The death toll from the heat wave that has hit India in May 2015 passed the 2000 mark on Friday 29 May 2015, with the majority of the casualties recorded in Andhra Pradesh and Telangana States, and loss of life attributed directly to the heat also recorded in Odisha, West Bengal, Gujarat, Delhi, Madhya Pradesh, Maharashtra, Rajasthan, Chhattisgarh, Punjab, Uttar Pradesh and Bihar. Temperatures began to soar on Thursday 21 May, when a temperature of 45.4°C was recorded in Jharsuguda in Odisha State and the first twelve deaths associated with the heat wave were recorded. On the same day a temperature of 42.6°C was recorded in Delhi, where several instances of roads asphalt roads melting were also observed and a temperature of 46°C was recorded in Hyderbad.
Woman carrying water in southern India. AAP.

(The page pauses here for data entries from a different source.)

/-! ### Faults and unit states (R227 to R230) -/

/-- The channel in FAULT: low side off with FAST decay, every request gone. An OPEN that awaited its
    signature has FAILED with kind 1; a CLOSE that awaited its signature, or a channel that was on,
    counts as closed once the learned close delay has elapsed from the turn-off (R208, R222). -/
def Block.nozToFault (b : Block) (n : Nat) (at_ : Nat) : Block :=
  let now := b.now at_
  let x := b.noz n
  if x.seq = .fault then b
  else
    let b0 := ((b.turnOff n true now).cancelPull n now).modNoz n (fun y => { y with
      closeDet := y.closeDet.map (fun c => { c with bearing := c.bearing || x.on }) })
    let b1 := if x.on ∧ !x.seq.energised ∧ x.closeDet = none then b0.closeNow n now else b0.abandonClose n
    b1.modNoz n (fun x => { x.stopSpray with
      seq := .fault, closeDet := none, openDet := false, force := none, forceEnd := none
      queuedForce := none })

/-- A latched channel fault: flag, FAULT, event 64, and the FAULTED request (R227, R228). -/
def Block.nozFault (b : Block) (n bit : Nat) (at_ : Nat) : Block :=
  (((b.latch .NOZ_FLT n bit).nozToFault n at_).faultUnit (unitNoz n) at_).raiseItems 64 1 0 [unitNoz n] at_

/-- A bank fault: the high side off, every channel of the bank in FAULT, every unit of it FAULTED,
    event 65 (R227, R228). -/
def Block.bankFault (b : Block) (bank bit : Nat) (at_ : Nat) : Block :=
  let ns := (bankChannels bank).filter (fun n => b.present (unitNoz n))
  let b1 := ns.foldl (fun acc n => (acc.nozToFault n at_).faultUnit (unitNoz n) at_)
    (b.latch .BANK_FLT bank bit)
  b1.raiseItems 65 1 0 (ns.map unitNoz) at_

/-- NOZ_OPEN_LOAD (R227): below 50 mA, 100 us into RISE. The channel goes through DECAY into FAULT. -/
def execNozOpenLoad (n : Fin 96) (ma : Nat) (at_ : Nat) : State → Host.Outcome State Fault Refusal :=
  lift (fun b =>
    if (b.noz n).seq = .rise ∧ ma < 50 ∧ 100000 ≤ b.now at_ - (b.noz n).riseAt ∧ b.vpwrPresent then b.nozFault n 0 at_
    else b)

/-- NOZ_OPEN_OFF_TEST (R227, R228): in QUIET with HSb energised, the drain more than 2 V below the
    node. -/
def execNozOpenOffTest (n : Fin 96) (drainMv nodeMv : Nat) (at_ : Nat) :
    State → Host.Outcome State Fault Refusal :=
  lift (fun b =>
    if (b.noz n).seq = .quiet ∧ b.present (unitNoz n) ∧ b.hsOn (bankOf n) ∧ b.vpwrPresent
        ∧ drainMv + 2000 < nodeMv then
      let b1 := b.latch .NOZ_FLT n 6
      if b.flag .NOZ_FLT n 6 then b1 else b1.raiseItems 64 2 0 [unitNoz n] at_
    else b)

/-- NOZ_SHORT_LOAD (R227): I_PEAK within 10 us of the start of RISE. -/
def execNozShortLoad (n : Fin 96) (at_ : Nat) : State → Host.Outcome State Fault Refusal :=
  lift (fun b =>
    let x := b.noz n
    let early := match x.peakAt with
      | some t => decide (t ≤ x.riseAt + 10000)
      | none => x.seq == .rise && decide (b.now at_ ≤ x.riseAt + 10000)
    if x.seq.energised && early then b.nozFault n 1 at_ else b)

/-- NOZ_SHORT_BAT (R227): switch current above 6.0 A. -/
def execNozShortBat (n : Fin 96) (ma : Nat) (at_ : Nat) : State → Host.Outcome State Fault Refusal :=
  lift (fun b =>
    if b.present (unitNoz n) ∧ 6000 < ma ∧ (b.noz n).seq ≠ .fault then b.nozFault n 2 at_ else b)

/-- NOZ_SHORT_GND (R227): low side off, drain below 2 V and node above 6 V for 50 us. -/
def execNozShortGnd (n : Fin 96) (drainMv nodeMv ns : Nat) (at_ : Nat) :
    State → Host.Outcome State Fault Refusal :=
  lift (fun b =>
    if b.present (unitNoz n) ∧ !(b.noz n).seq.energised ∧ b.hsOn (bankOf n) ∧ drainMv < 2000
        ∧ 6000 < nodeMv ∧ 50000 ≤ ns then
      (b.nozFault n 3 at_).bankFault (bankOf n) 2 at_
    else b)

/-- NOZ_THERMAL (R227): junction above 170 degree C, in units of 0.1 degree. -/
def execNozThermal (n : Fin 96) (tj : Int) (at_ : Nat) : State → Host.Outcome State Fault Refusal :=
  lift (fun b =>
    if b.present (unitNoz n) ∧ 1700 < tj ∧ !b.flag .NOZ_FLT n 4 then b.nozFault n 4 at_ else b)

/-- HS_OVERCURRENT (R227): above 10 A for 5 us. -/
def execHsOvercurrent (k : Fin 12) (ma ns : Nat) (at_ : Nat) :
    State → Host.Outcome State Fault Refusal :=
  lift (fun b => if b.hsOn k ∧ 10000 < ma ∧ 5000 ≤ ns then b.bankFault k 0 at_ else b)

/-- HS_THERMAL (R227). -/
def execHsThermal (k : Fin 12) (tj : Int) (at_ : Nat) : State → Host.Outcome State Fault Refusal :=
  lift (fun b => if b.hsOn k ∧ 1700 < tj then b.bankFault k 1 at_ else b)

/-- A start of a unit queued behind a shutdown takes effect when the channel is QUIET (R218). -/
def Noz.isQuiet (x : Noz) : Bool := x.seq == .quiet && x.deferUntil.isNone

/-- A nozzle unit has changed state at a COMMIT (R208, R223, R229): a channel that was on, or energised,
    closes as on a CLOSE. -/
def Block.nozUnitChange (b : Block) (n : Nat) (old new : UnitState) (at_ : Nat) : Block :=
  let now := b.now at_
  let runs (s : UnitState) : Bool := s == .active || s == .service
  let b1 := if runs old && !runs new then
      let x := b.noz n
      if new = .faulted then b.nozToFault n at_
      else
        let b0 := if x.on || x.seq.energised then b.deliverClose n at_ else b.cancelPull n now
        b0.modNoz n (fun x => { x with force := none, forceEnd := none, queuedForce := none })
    else if new = .faulted then b.nozToFault n at_
    else b
  let b2 := if old = .faulted && new != .faulted then
      b1.modNoz n (fun x => if x.seq = .fault then { x with seq := .quiet, offAt := now } else x)
    else b1
  if new = .standby then
    b2.modNoz n (fun x => { x with stuckSoon := x.stuckSoon || x.stuck, closeFailed := false })
  else b2

/-- STUCK cleared at this COMMIT, and the clearing that this COMMIT's change to STANDBY brings at the next
    (R223). -/
def Block.stuckCommit (b : Block) (n : Nat) : Block :=
  let x := b.noz n
  let b1 := if x.stuckClear then
      (b.modNoz n (fun x => { x with stuck := false, fails := 0 })).unlatch .NOZ_FLT n 32
    else b
  b1.modNoz n (fun x => { x with stuckClear := x.stuckSoon && x.stuck, stuckSoon := false })

/-- What a COMMIT does to a channel: WAIT entered (R208), STUCK cleared (R223), outcomes that the learned
    delay gives (R217, R222, R224). -/
def Block.nozCommit (b : Block) (n : Nat) (at_ : Nat) : Block :=
  let now := b.now at_
  let x := b.noz n
  let b1 := (b.enterWait n now).stuckCommit n
  let b2 := match x.assumeOpen with
    | some t =>
      if t ≤ now then
        (b1.modNoz n (fun x => { x with assumeOpen := none })).result n
          { act := pullAct x.pull, fail := none, assumed := true, measured := b.delayNs n true, at_ := t }
      else b1
    | none => b1
  match x.assumeClose with
  | some t =>
    if t ≤ now then
      (b2.modNoz n (fun x => { x with assumeClose := none })).result n
        { act := .closes, fail := none, assumed := true, measured := b.delayNs n false, at_ := t }
    else b2
  | none => b2

/-- A nozzle channel after a reset (R225, R230): learned delays are kept, the temperature estimate
    starts at the baseplate temperature, given in 0.1 degree C. -/
def Noz.afterReset (x : Noz) (base : Int) (now : Nat) : Noz :=
  { learned := x.learned, pathMohm := x.pathMohm, temp := base * 1000000, tempAt := now, lastHold := now
    tband := tempBand (base * 1000000) }

/-- The channel's part of a Tick edge: the temperature of a channel that has not held for 60 s moves
    towards the baseplate (R225), energised time is counted (R215), and an elapsed deferral ends in WAIT
    (R208). -/
def Block.nozTick (b : Block) (n ticks : Nat) : Block :=
  let now := b.time.now
  let b1 := (b.countEnergised n now).enterWait n now
  b1.modNoz n (fun x =>
    if x.seq = .hold then { x with lastHold := now }
    else if x.lastHold + 60000000000 ≤ now then
      let t := x.temp + divRound ((b.evt.baseTemp * 1000000 - x.temp) * ticks) 3000000
      { x with temp := t, tempAt := now, tband := tempBand t }
    else x)

/-! ### The output stage (R203, R210, R221, R230) -/

/-- What a channel's output stage does with the coil: low side on, SLOW decay through the recirculation
    switch, or both off with the clamp (FAST decay) (R200, R203). -/
inductive CoilPath where
  | on
  | slow
  | fast
  deriving DecidableEq, Repr

/-- The chop frame of a channel, in ns, and its switch-on point in the frames of device time (R210). -/
def chopFrameNs : Nat := 50000
def chopPoint (n : Nat) : Nat := (n % 8) * 6250

/-- How far device time has run into the channel's present chop interval, from its switch-on point (R210). -/
def chopPhase (n dev : Nat) : Nat := (dev + chopFrameNs - chopPoint n) % chopFrameNs

/-- The coil current as the channel's comparator sees it: above its level at the last switch-on point, or its
    level reached since then (R210). -/
structure CoilSense where
  aboveAtOn : Bool
  reached : Bool
  deriving DecidableEq, Repr

/-- A chopping channel (R203, R210): on from its switch-on point until the level is reached, SLOW decay for
    the rest; off for the whole frame where the current was above the level already. -/
def chopPath (s : CoilSense) : CoilPath := if s.aboveAtOn || s.reached then .slow else .on

/-- A probe is running (R221): every PROBE_PER from the low-side turn-off, from SETTLE until the next pull-in,
    for PROBE_W (log entry 80). -/
def Block.probing (b : Block) (n now : Nat) : Bool :=
  let x := b.noz n
  let per := b.fld .BANK_CFG (bankOf n) 15 8 * 10000
  let into := (now - x.offAt) % per
  match x.settleAt with
  | some t => decide (t ≤ now - into) && decide (into < b.fld .BANK_CFG (bankOf n) 20 16 * 1000)
  | none => false

/-- The output of a channel at an instant (R203, R208, R210, R221): the drop from peak to hold in PK_DECAY, a
    closing in CLOSE_DECAY; in FAULT, and after a reset, both switches are off. -/
def Block.coilPath (b : Block) (n now : Nat) (s : CoilSense) : CoilPath :=
  let x := b.noz n
  match x.seq with
  | .rise => .on
  | .peak => chopPath s
  | .hold => if x.falling then (if x.pset.slowPeak then .slow else .fast) else chopPath s
  | .decay => if x.pset.slowClose then .slow else .fast
  | .fault => .fast
  | _ => if b.probing n now then .on else .fast

/-! ### Learned data (R226) -/

/-- The learned data written to MRAM. -/
def Block.saveLearned (b : Block) (now : Nat) : Block :=
  let b1 := b.modValve (fun v => { v with learnedDirty := false, learnedAt := now })
  { b1 with upd := { b1.upd with learned := b.eng.valve.noz.map (·.learned) } }

/-- LEARNED_DATA_SAVE (R226): every 60 s while the data has changed. -/
def execLearnedDataSave (at_ : Nat) : State → Host.Outcome State Fault Refusal :=
  lift (fun b =>
    if b.eng.valve.learnedDirty ∧ b.eng.valve.learnedAt + 60000000000 ≤ b.now at_ then
      b.saveLearned (b.now at_)
    else b)

/-! ### NOZZLE_FORCE (R218, R219) -/

/-- The row of NOZZLE_FORCE (R357). -/
def nozzleForceRow : OpRow := opRow 0x0032 20 true

/-- The payload of a FENCED reply: the state of each named nozzle, 0xFF elsewhere (R190). -/
def Block.nozStates (b : Block) (mask : BitVec 96) : Bytes :=
  (List.range 96).map (fun n =>
    if mask.getLsbD n then BitVec.ofNat 8 (b.unit (unitNoz n)).state.code else 0xFF)
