/-- The lane may fire (R184). -/
def Block.laneMayFire (b : Block) (l : Nat) : Bool :=
  (match b.laneUnit l with
   | some u => b.runs u
   | none => false)
    && (match b.laneRef l with
        | .axis a => (b.axisSeen a).valid
        | _ => true)

/-- The 48-bit reference of an odometer or TIME lane at an instant of this Tick (R184). -/
def Block.refAt (b : Block) (r : LaneRef) (at_ : Nat) : Nat :=
  match r with
  | .time => b.devNow at_ / 10 % 2 ^ 48
  | _ => b.odoAt at_

/-- How far the reference is past a position, modulo 2^48. -/
def pastBy (ref pos : Nat) : Nat := (ref + 2 ^ 48 - pos % 2 ^ 48) % 2 ^ 48

/-- The reference has reached the position: the window of 2^47 ahead (R185). -/
def reached (ref pos : Nat) : Bool := decide (pastBy ref pos < 2 ^ 47)

/-- An entry's tag is current at an instant: a kill takes effect after the 10 ns sample of its write, in which the
    crossing wins (R181). -/
def Lane.current (x : Lane) (e : Eve) (now : Nat) : Bool :=
  e.tag == x.gen || (e.tag + 1 == x.gen && Nat.ble (now / 10) (x.killedAt / 10))

/-- An entry put in its place in the order in which entries of one sample fire: by position, then in
    the order in which they were written (R185). -/
def insertEve (key : Eve → Nat) (e : Eve) : List Eve → List Eve
  | [] => [e]
  | x :: rest => if key x ≤ key e then x :: insertEve key e rest else e :: x :: rest

/-- Entries in the order in which they fire. -/
def sortEves (key : Eve → Nat) (l : List Eve) : List Eve :=
  l.foldl (fun acc e => insertEve key e acc) []

/-- An entry taken out of its lane. -/
def Block.dropEve (b : Block) (l order : Nat) : Block :=
  b.modLane l (fun x => { x with eves := x.eves.filter (fun e => e.order != order) })

/-! ### Ground points (R192) -/

/-- The interpolated odometer of a Tick's view at an instant `ns` after its edge, not wrapped. -/
def TickView.odoAt (t : TickView) (ns : Nat) : Nat :=
  (t.odo + t.incOld * min (ns / 10) 2000 + t.inc * (ns / 10 - 2000)) / 2 ^ 32

/-- The view of the Tick in which an instant falls (R192). -/
def Block.viewOf (b : Block) (t : Nat) : TickView :=
  ((b.eng.alm.view :: b.eng.alm.past).find? (fun v => decide (v.edge ≤ t))).getD b.eng.alm.view

/-- The ground point of nozzle `n` at an instant, in mm (R192). -/
def TickView.ground (v : TickView) (n t : Nat) : Int × Int :=
  let p := nth v.noz n {}
  let d : Int := (v.odoAt (t - v.edge) : Int) - v.odoAt 0
  if v.v ≤ 0 then (p.e, p.n)
  else
    let off := toField (sinCos v.hb) (divRound (d * 100000 * p.v) v.v) (divRound (d * 100000 * p.u) v.v)
    (divRound (p.e * mmUnit + off.1) mmUnit, divRound (p.n * mmUnit + off.2) mmUnit)

/-! ### Delivery (R186, R187) -/

/-- A CMP pin's action (R186). -/
def CmpPin.act (p : CmpPin) (act param now : Nat) : CmpPin :=
  match act with
  | 4 => { level := true }
  | 5 => { level := false }
  | 6 => { level := !p.level }
  | 7 => { level := true, pulseEnd := some (now + param * 1000) }
  | _ => p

On Saturday 23 May a temperature of 47°C was recorded in Allahabad in Uttar Pradesh, while 44.5°C was recorded in Delhi, 36°C in Kolkata and 43.6°C in Hyderbad, and a total of 246 heat-related deaths were recorded in Andhra Pradesh and 23 in Odisha. On 24 May a temperature of 48°C was recorded at Khammam in Telangana State.
People sleeping on the roofs of houses in New Delhi on 29 May to escape heat trapped within the buildings. Tsering Topgyal/AP.
High temperatures are normal in India, and Indian Summer heat waves that claim many lives have been recorded on previous years. Prior to 2015 the highest number of casualties were recorded in 1997, when 1677 heat-related deaths were recorded, and the number of such deaths passed 1200 in 2012 and 2013. However the 2015 heat wave is exceptional not just in the number of deaths recorded but in how early in the year it has struck; the Indian Summer typically lasts from March to July, with temperatures climbing steadily across this period, and relief arriving with the onset of the Monsoon Season. The record-breaking temperatures and high number of casualties recorded in May is alarming as the temperature could potentially continue to rise for another two months, leading to many further casualties and severely stretching the Indian infrastructure, which is already suffering water shortages in many places, as well as power outages caused by a sharp rise in demand for air conditioning.
Heat stroke typically occurs when the human body is heated to over 40°C; such temperatures the body rapidly becomes too dehydrated to allow further sweating and the body looses its ability to thermoregulate, leading to disorientation and occasionally seizures, followed by unconsciousness and eventual death. The best way to avoid this is to remain indoors during the hottest parts of the day, and to cover up with loose-fitting lightweight clothing and a hat when forced to venture outside. The worst affected people in all areas affected by the Indian heat wave have been the poorest members of society, particularly in urban areas where a large number of homeless people typically sleep in the open and have no access to shelter from the heat, and poor workers who cannot afford to take time off from jobs which require hard physical exertion in the direct sun.
The severity of the 2015 Indian heat wave appears to be related to a strong El Niño affect recorded over the southern Pacific Ocean this year. The El Niño is the warm phase of a long-term climatic oscillation affecting the southern Pacific, which can influence the climate around the world. The onset of El Niño conditions is marked by a sharp rise in temperature and pressure over the southern Indian Ocean, which then moves eastward over the southern Pacific. This pulls rainfall with it, leading to higher rainfall over the Pacific and lower rainfall over (amongst other places) India. This reduced rainfall during the already hot and dry Indian Summer leads to soaring temperatures, particularly over the eastern part of the country. Worryingly climatic predictions for the next century suggest that global warming could lead to more frequent and severe El Niño conditions, making such Indian heat waves a common occurrence.